theorem test_witness_WindowReadsAndWritesOneElement_address :
    BufId.ofNibble ((0x2000000B : Word).extractLsb' 28 4) = some .mono ∧
    11 = ((0x2000000B : Word).extractLsb' 0 28).toNat ∧ 11 < bufLen busy.cfg .mono ∧
    BufId.ofNibble ((0x6000000F : Word).extractLsb' 28 4) = some .tw ∧
    15 = ((0x6000000F : Word).extractLsb' 0 28).toNat ∧ 15 < bufLen busy.cfg .tw := by
  decide +kernel

/-- Not `IDLE`; a reserved id; the index one beyond `MONO`. -/
theorem test_witness_WindowReadsAndWritesOneElement_refused :
    ∀ a ∈ [HostAccess.read 0x14 4, .write 0x14 4 7],
      Memory.wf (withInput armed (host a)) = true ∧
      (withInput armed (host a)).inputs = ⟨false, false, .access a⟩ :: [] ∧
      cstate armed ≠ .idle ∧ BufId.ofNibble ((0x70000000 : Word).extractLsb' 28 4) = none ∧
      BufId.ofNibble ((0x2000000C : Word).extractLsb' 28 4) = some .mono ∧
      bufLen armed.cfg .mono ≤ ((0x2000000C : Word).extractLsb' 0 28).toNat := by
  decide +kernel

theorem test_witness_DmaTouchesOnlyItsBuffer :
    Memory.wf (withInput armed ⟨false, false, .rxWrite 23 7⟩) = true ∧
    Memory.wf (withInput armed ⟨false, false, .txRead 7⟩) = true ∧
    armed.jstep.computing = false ∧ armed.enRx = true ∧ 23 < armed.cfg.responseLen ∧
    armed.enTx = true ∧ 7 < armed.cfg.sweepLen := by decide

/-- A state in which the invariant promises something (the table of `TWGEN` for `N = 4` is its own
reversal), and a step from it. -/
theorem test_witness_TwValidMeansTheGeneratedTable : ∃ s t : State, s.twValid = true ∧
    TableInv s ∧ step s = .next t := by
  refine ⟨{ opTwgen small.ops (State.resetWith small) with twValid := true }, _, rfl, ?_, rfl⟩
  intro _ j hj i hi a ha
  have hj2 : j < 2 := hj
  have hij : i = j := by
    have hdec : ∀ j < 2, reverseBits (Nat.log2 (small.n / 2)) j = j := by decide
    exact hi.trans (hdec j hj2)
  subst hij ha
  simp only [opTwgen, bufRead_bufOfList]
  exact getD_flatMap_pair _ _ 0 2 i hj2

/-- The steps of its last clause: `CORRF` from the host, and micro-step 2 of a FREQ build. -/
theorem test_witness_TwValidMeansTheGeneratedTable_set :
    ∀ s ∈ [withInput (State.resetWith small) (commandInput 0x13000000),
        { State.resetWith { small with strategy := .freq } with
          started := true, jstep := .correlate }],
      s.twValid = false ∧ isNext (step s) = true ∧ (after (step s)).twValid = true := by
  decide +kernel

end Sys2Proof.Tests
end

section
/-!
PROOFS. The configuration is fixed for the machine (R8): every operation keeps `cfg`.
-/

namespace Sys2Proof.Machine

open Sys2Proof

/-! ### The configuration after each operation -/

@[simp] theorem deliver_cfg (i : Input) (s : State) : (deliver i s).cfg = s.cfg := by
  obtain ⟨a, b, c, e, f, g, h, hd⟩ := deliver_frame i s
  rw [hd]

theorem ComputesOnly.cfg_eq {s t : State} (h : ComputesOnly s t) : t.cfg = s.cfg := by
  obtain ⟨m, a, b, c, d, v, rv, r, ix, rfl, -⟩ := h
  rfl

@[simp] theorem effect_cfg (i : Instr) (s : State) : (effect i s).cfg = s.cfg := by
  rcases effect_cases i s with hc | ⟨p, hp⟩ | ⟨p, hp⟩
  · exact hc.cfg_eq
  · rw [hp]
  · rw [hp]
    rfl

@[simp] theorem writeElement_cfg (s : State) (b : BufId) (k : Nat) (v : Word) :
    (writeElement s b k v).cfg = s.cfg := by
  obtain ⟨p, q, m, x, y, z, w, tv, hw⟩ := writeElement_frame s b k v
  rw [hw]

@[simp] theorem rearmStep_cfg (a : ArmAction) (s : State) : (rearmStep a s).cfg = s.cfg := by
  cases a <;> rfl

/-- The four cases of the job's next step: the dispatch, no job, a computing micro-step, an action
of the re-arm. -/
@[simp] theorem jobStep_cfg (s : State) : (jobStep s.cfg.ops s).cfg = s.cfg := by
  rcases jobStep_cases s with ⟨-, -, hj⟩ | ⟨-, -, hj⟩ | ⟨u, j, hu, hj, -⟩ | ⟨a, -, hj⟩
  · rw [hj]
  · rw [hj]
  · rw [hj]
    exact hu.cfg_eq
  · rw [hj, rearmStep_cfg]

/-- RESET starts again on the same configuration (R320). -/
@[simp] theorem resetCore_cfg (s : State) : (resetCore s).cfg = s.cfg := rfl

/-- Whatever an input asks for beside its notifications keeps the configuration. -/
theorem Took.cfg_eq {u t : State} {a : Action} (h : Took u a t) : t.cfg = u.cfg := by
  cases h with
  | job => exact jobStep_cfg u
  | reset => exact resetCore_cfg u
  | command _ i _ _ => exact effect_cfg i u
  | window _ b k v _ _ => exact writeElement_cfg u b k v
  | nothing | rxWrite | txRead | read | ignored | refused | refusedRead | index | bufAddr => rfl

/-! ### No step changes the configuration -/

/-- Settles O4: a step lets the job move or takes an input, and both keep the configuration. -/
theorem configurationNeverChanges : Obligations.ConfigurationNeverChanges := by
  intro s t h
  rcases step_cases h with ⟨-, rfl⟩ | ⟨i, rest, -, ht⟩
  · exact jobStep_cfg s
  · exact ht.cfg_eq.trans (deliver_cfg i _)

end Sys2Proof.Machine
end

section
/-!
PROOFS. Every step keeps the canonical form of the buffers (R26, R60; the form: log 18).
-/

namespace Sys2Proof.Machine

open Sys2Proof

/-! ### The form after a command -/

theorem wf_opStart {s : State} (h : Memory.wf s = true) (nu : Num Scalar) :
    Memory.wf (opStart nu s) = true :=
  (Memory.wf_congr rfl rfl rfl rfl rfl rfl rfl rfl).trans (wf_opSynth h nu)

/-- Whatever a command does to the buffers, it writes each whole with at most as many elements as
the buffer has. -/
theorem wf_effect {s : State} (h : Memory.wf s = true) (i : Instr) :
    Memory.wf (effect i s) = true := by
  cases i with
  | start => exact wf_opStart h _
  | synth => exact wf_opSynth h _
  | downmix => exact wf_opDownmix h
  | corrf => exact wf_opCorrf h _
  | twgen => exact wf_opTwgen h _
  | padp => exact wf_opPadp h _
  | pade => exact wf_opPade h _
  | corrt | todist => exact h
  | bitrev d =>
    simp only [effect]
    split
    · exact wf_opBitrev h _
    · exact h
  | fft d =>
    simp only [effect]
    split
    · exact wf_opFft h _ _
    · exact h
  | ifft d =>
    simp only [effect]
    split
    · exact wf_opIfft h _ _
    · exact h
  | cmul d a b =>
    simp only [effect]
    split
    · exact wf_opCmul h _ _ _ _
    · exact h
  | peak d =>
    simp only [effect]
    split <;> exact h

/-! ### The form after whatever else a step does -/

/-- The notification handler touches no buffer (R143). -/
theorem wf_deliver {s : State} (h : Memory.wf s = true) (i : Input) :
    Memory.wf (deliver i s) = true := by
  obtain ⟨a, b, c, e, f, g, k, hd⟩ := deliver_frame i s
  rw [hd]
  exact h

theorem wf_opCorrelate {s : State} (h : Memory.wf s = true) (nu : Num Scalar) :
    Memory.wf (opCorrelate nu s) = true := by
  unfold opCorrelate
  split
  · exact h
  · exact wf_opCorrf h nu

theorem wf_jobStep {s : State} (h : Memory.wf s = true) (nu : Num Scalar) :
    Memory.wf (jobStep nu s) = true := by
  unfold jobStep
  split
  · split <;> exact h
  · exact wf_opDownmix (s := s) h
  · exact wf_opCorrelate (s := s) h nu
  · exact h
  · next a _ => cases a <;> exact h

theorem wf_rxWrite {s : State} (h : Memory.wf s = true) {k : Nat} (hk : k < s.cfg.responseLen)
    (v : Sample) : Memory.wf { s with capture := bufWrite s.capture k v } = true := by
  rw [Memory.wf_iff] at h ⊢
  obtain ⟨h0, h1, h2⟩ := h
  exact ⟨h0, bufWf_bufWrite h1 hk v, h2⟩

/-- Whatever an input asks for beside its notifications keeps the form. -/
theorem Took.wf {u t : State} {a : Action} (ht : Took u a t) (h : Memory.wf u = true) :
    Memory.wf t = true := by
  cases ht with
  | job => exact wf_jobStep h _
  | reset => exact wf_resetWith u.cfg
  | rxWrite k v _ _ hk => exact wf_rxWrite h hk v
  | command _ i _ _ => exact wf_effect h i
  | window _ b k v _ hk => exact wf_writeElement h b k v hk
  | nothing | txRead | read | ignored | refused | refusedRead | index | bufAddr => exact h

/-! ### The obligations -/

/-- Settles O53: the reset memory lists no element. -/
theorem memoryFormAtReset : Obligations.MemoryFormAtReset := wf_resetWith

/-- Settles O54: the job's step, and each thing an input can ask for, keeps the form. -/
theorem memoryFormIsKept : Obligations.MemoryFormIsKept := by
  intro s t h hst
  rcases step_cases hst with ⟨-, rfl⟩ | ⟨i, rest, -, ht⟩
  · exact wf_jobStep h _
  · exact ht.wf (wf_deliver (s := { s with inputs := rest }) h i)

end Sys2Proof.Machine
end

section
/-!
PROOFS. What `BITREV` does to each complex sample (R203): the swaps of its loop touch every pair of
positions once, so together they move to each position the sample of the reversed one.
-/

namespace Sys2Proof.Machine

open Sys2Proof

variable {F : Type}

/-! ### One swap -/

theorem pairAt_swapSamples_left (z : F) (x : List F) {i j : Nat} (hne : i ≠ j)
    (hi : 2 * i + 1 < x.length) :
    pairAt z (swapSamples z x i j) i = pairAt z x j := by
  simp only [pairAt, swapSamples]
  rw [getD_set_ne _ _ _ (by omega), getD_set_ne _ _ _ (by omega), getD_set_ne _ _ _ (by omega),
    getD_set_same _ _ _ (by omega), getD_set_ne _ _ _ (by omega),
    getD_set_same _ _ _ (by simp; omega)]

theorem pairAt_swapSamples_right (z : F) (x : List F) {i j : Nat}
    (hj : 2 * j + 1 < x.length) :
    pairAt z (swapSamples z x i j) j = pairAt z x i := by
  simp only [pairAt, swapSamples]
  rw [getD_set_ne _ _ _ (by omega), getD_set_ne _ _ _ (by omega),
    getD_set_same _ _ _ (by simp; omega), getD_set_same _ _ _ (by simp; omega)]

theorem pairAt_swapSamples_of_ne (z : F) (x : List F) {i j p : Nat} (hi : p ≠ i) (hj : p ≠ j) :
    pairAt z (swapSamples z x i j) p = pairAt z x p := by
  simp only [pairAt, swapSamples]
  rw [getD_set_ne _ _ _ (by omega), getD_set_ne _ _ _ (by omega), getD_set_ne _ _ _ (by omega),
    getD_set_ne _ _ _ (by omega), getD_set_ne _ _ _ (by omega), getD_set_ne _ _ _ (by omega),
    getD_set_ne _ _ _ (by omega), getD_set_ne _ _ _ (by omega)]

/-! ### All swaps -/

/-- The first `m` passes of the loop of R203 over `n` complex samples, `r` in place of the bit
reversal. -/
def swapPasses (z : F) (r : Nat → Nat) (m : Nat) (x : List F) : List F :=
  (List.range' 1 m).foldl (fun x i => if i < r i then swapSamples z x i (r i) else x) x

theorem bitrevList_eq (z : F) (n : Nat) (x : List F) :
    bitrevList z n x = swapPasses z (reverseBits (Nat.log2 n)) (n - 2) x := rfl

theorem swapPasses_succ (z : F) (r : Nat → Nat) (m : Nat) (x : List F) :
    swapPasses z r (m + 1) x =
      if m + 1 < r (m + 1) then swapSamples z (swapPasses z r m x) (m + 1) (r (m + 1))
      else swapPasses z r m x := by
  simp only [swapPasses, List.range'_concat, List.foldl_append, List.foldl_cons, List.foldl_nil]
  rw [show 1 + 1 * m = m + 1 by omega]

theorem length_swapPasses (z : F) (r : Nat → Nat) (m : Nat) (x : List F) :
    (swapPasses z r m x).length = x.length := by
  refine foldl_keeps (fun y : List F => y.length = x.length) _ _ _ rfl fun y i h => ?_
  split <;> simp [h]

/-- After `m` passes the samples are exchanged whose position, or its image, is at most `m`. The
exchange of `i` and `r i` is done once, in the pass of the smaller of the two. -/
theorem pairAt_swapPasses (z : F) {r : Nat → Nat} {n m : Nat} {x : List F} (h0 : r 0 = 0)
    (hlt : ∀ i < n, r i < n) (hinv : ∀ i < n, r (r i) = i) (hx : 2 * n ≤ x.length) (hm : m < n)
    {p : Nat} (hp : p < n) :
    pairAt z (swapPasses z r m x) p = pairAt z x (if p ≤ m ∨ r p ≤ m then r p else p) := by
  induction m generalizing p with
  | zero =>
    have hfix : p ≤ 0 ∨ r p ≤ 0 → r p = p := by
      intro h
      have hp0 : r p = 0 → p = 0 := fun h1 => by rw [← hinv p hp, h1, h0]
      have hr0 : p = 0 → r p = 0 := fun h1 => by rw [h1, h0]
      omega
    split
    · next h => rw [hfix h]; rfl
    · rfl
  | succ m ih =>
    have hj := hlt (m + 1) hm
    have hjj := hinv (m + 1) hm
    have hlen := length_swapPasses z r m x
    have hrp : r p = m + 1 → p = r (m + 1) := fun h => by rw [← h, hinv p hp]
    rw [swapPasses_succ]
    split
    · next hsw =>
      rcases eq_or_ne p (m + 1) with rfl | h1
      · rw [pairAt_swapSamples_left z _ (by omega) (by omega), ih (by omega) hj, hjj,
          if_neg (by omega), if_pos (by omega)]
      rcases eq_or_ne p (r (m + 1)) with rfl | h2
      · rw [pairAt_swapSamples_right z _ (by omega), ih (by omega) hm, hjj,
          if_neg (by omega), if_pos (by omega)]
      · rw [pairAt_swapSamples_of_ne z _ h1 h2, ih (by omega) hp]
        congr 1
        exact if_congr (by omega) rfl rfl
    · next hsw =>
      rw [ih (by omega) hp]
      congr 1
      rcases eq_or_ne p (m + 1) with rfl | h1
      · split <;> split <;> omega
      · split <;> split <;> omega

theorem reverseBits_zero (k : Nat) : reverseBits k 0 = 0 := by
  induction k with
  | zero => rfl
  | succ k ih => simp [reverseBits, ih]

/-- R203: `BITREV` leaves at position `p` the sample of position `rev_n(p)`. -/
theorem pairAt_bitrevList (z : F) {n : Nat} (hn : n = 2 ^ Nat.log2 n) {x : List F}
    (hx : 2 * n ≤ x.length) {p : Nat} (hp : p < n) :
    pairAt z (bitrevList z n x) p = pairAt z x (reverseBits (Nat.log2 n) p) := by
  have hlt : ∀ i < n, reverseBits (Nat.log2 n) i < n := fun i _ =>
    lt_of_lt_of_eq (reverseBits_lt _ i) hn.symm
  have hinv : ∀ i < n, reverseBits (Nat.log2 n) (reverseBits (Nat.log2 n) i) = i := fun i hi =>
    reverseBits_reverseBits _ i (lt_of_lt_of_eq hi hn)
  have hq := hlt p hp
  rw [bitrevList_eq,
    pairAt_swapPasses z (n := n) (reverseBits_zero _) hlt hinv hx (by omega) hp]
  split
  · rfl
  · congr 1
    omega

end Sys2Proof.Machine
end

section
/-!
PROOFS. What `TW_VALID` promises (R25 bit 8, R37, R202): every operation but `CORRF` keeps the table or
ends its validity, and `CORRF` generates and bit-reverses it.
-/

namespace Sys2Proof.Machine

open Sys2Proof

────────────────

**TASK DESCRIPTION**
The first line of the data, the line with "(withInput armed (host a)).inputs", and all lines in between are to be copied exactly. Leave out everything else.

**SOLUTION TO THE PROBLEM**
theorem test_witness_WindowReadsAndWritesOneElement_address :
    BufId.ofNibble ((0x2000000B : Word).extractLsb' 28 4) = some .mono ∧
    11 = ((0x2000000B : Word).extractLsb' 0 28).toNat ∧ 11 < bufLen busy.cfg .mono ∧
    BufId.ofNibble ((0x6000000F : Word).extractLsb' 28 4) = some .tw ∧
    15 = ((0x6000000F : Word).extractLsb' 0 28).toNat ∧ 15 < bufLen busy.cfg .tw := by
  decide +kernel

/-- Not `IDLE`; a reserved id; the index one beyond `MONO`. -/
theorem test_witness_WindowReadsAndWritesOneElement_refused :
    ∀ a ∈ [HostAccess.read 0x14 4, .write 0x14 4 7],
      Memory.wf (withInput armed (host a)) = true ∧
      (withInput armed (host a)).inputs = ⟨false, false, .access a⟩ :: [] ∧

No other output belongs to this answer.